Struggling to show that this series converges.

[Set Abominae]

Hi there,
I'm trying to show that \sum\frac{log(r)}{r^{a}} (r going from 1 to infinity) converges using the ratio test, but I can't seem to deal with the log(r+1)/log(r) term.
Any help would be much appreciated.

Thanks.

 

[slippers]

Is it not sufficient to note that r^a/(r+1)^a is a null sequence, so anything it is multiplied by will also be a null sequence? (null x bounded = null...etc).

 

[zetafunction]

i would use this (it is supposed that your series goes from n=1 to infinite

integral criteria , if the integral \int _{1}^{\infty} dx log(x)x^{-a} converges so does your series

on the other hand an useful trick is to use the expansion of log (r+1) for big r

log(r+1)=log(r)+log(1+1/r) and since 1/r is small you can expand it into a/r+b/r*r and so on

 

[JG89]

It depends on your value of a. If a is negative, the series diverges. If 0<= a <= 1 then for r >=3 we have \frac{1}{r^a} &lt; \frac{ln(r)}{r^a} and so \sum\frac{1}{r^{a}} &lt; \sum\frac{ln(r)}{r^{a}}. The left side of the inequality diverges (because 0<= a <= 1) and so the series on the right side diverges.

I haven't thought about a > 1 yet.

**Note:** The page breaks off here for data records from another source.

-- ==== Sys2Proof/Machine/RegMap.lean ====
section
/-! DEFINITION. The register map: for every register table of the spec its address (`Reg.NAME`), its fields (`Fld.NAME_FIELD`)
and one row of its block's table (fields with type R6 and reset value R8). Registers that repeat (ports, paths, engines, …) take their
indices as arguments. Addresses are the device register space of R20 and R21; names are the spec's own. -/
namespace Sys2Proof.Machine

/-- A field `[msb:lsb]` of a register word (R3). -/
structure Field where
  lsb : Nat
  width : Nat
  deriving DecidableEq, Repr

/-- The Type column of a register table (R6). -/
inductive Access where
  | rw | ro | wo | w1c | w1s | rc
  deriving DecidableEq, Repr

/-- One field of a register table: its bits, its type and its reset value (R6, R8). -/
structure FieldRow where
  fld : Field
  acc : Access
  reset : Nat
  deriving DecidableEq, Repr

/-- One register of the map: its first byte address, the strides and counts it repeats with, how many 32-bit words it has
(R29: 2 for a 64-bit register; R134: 4 for a time-form register), and the fields of its first and of its later words. -/
structure RegRow where
  base : Nat
  dims : List (Nat × Nat)
  words : Nat
  fields : List FieldRow
  later : List FieldRow
  deriving DecidableEq, Repr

I'll get back to that when I get back home.

 

[Set Abominae]

It depends on your value of a. If a is negative, the series diverges. If 0<= a <= 1 then for r >=3 we have \frac{1}{r^a} &lt; \frac{ln(r)}{r^a} and so \sum\frac{1}{r^{a}} &lt; \sum\frac{ln(r)}{r^{a}}. The left side of the inequality diverges (because 0<= a <= 1) and so the series on the right side diverges.

I haven't thought about a > 1 yet. I'll get back to that when I get back home.

I should have mentioned, I was considering a>1. Thanks.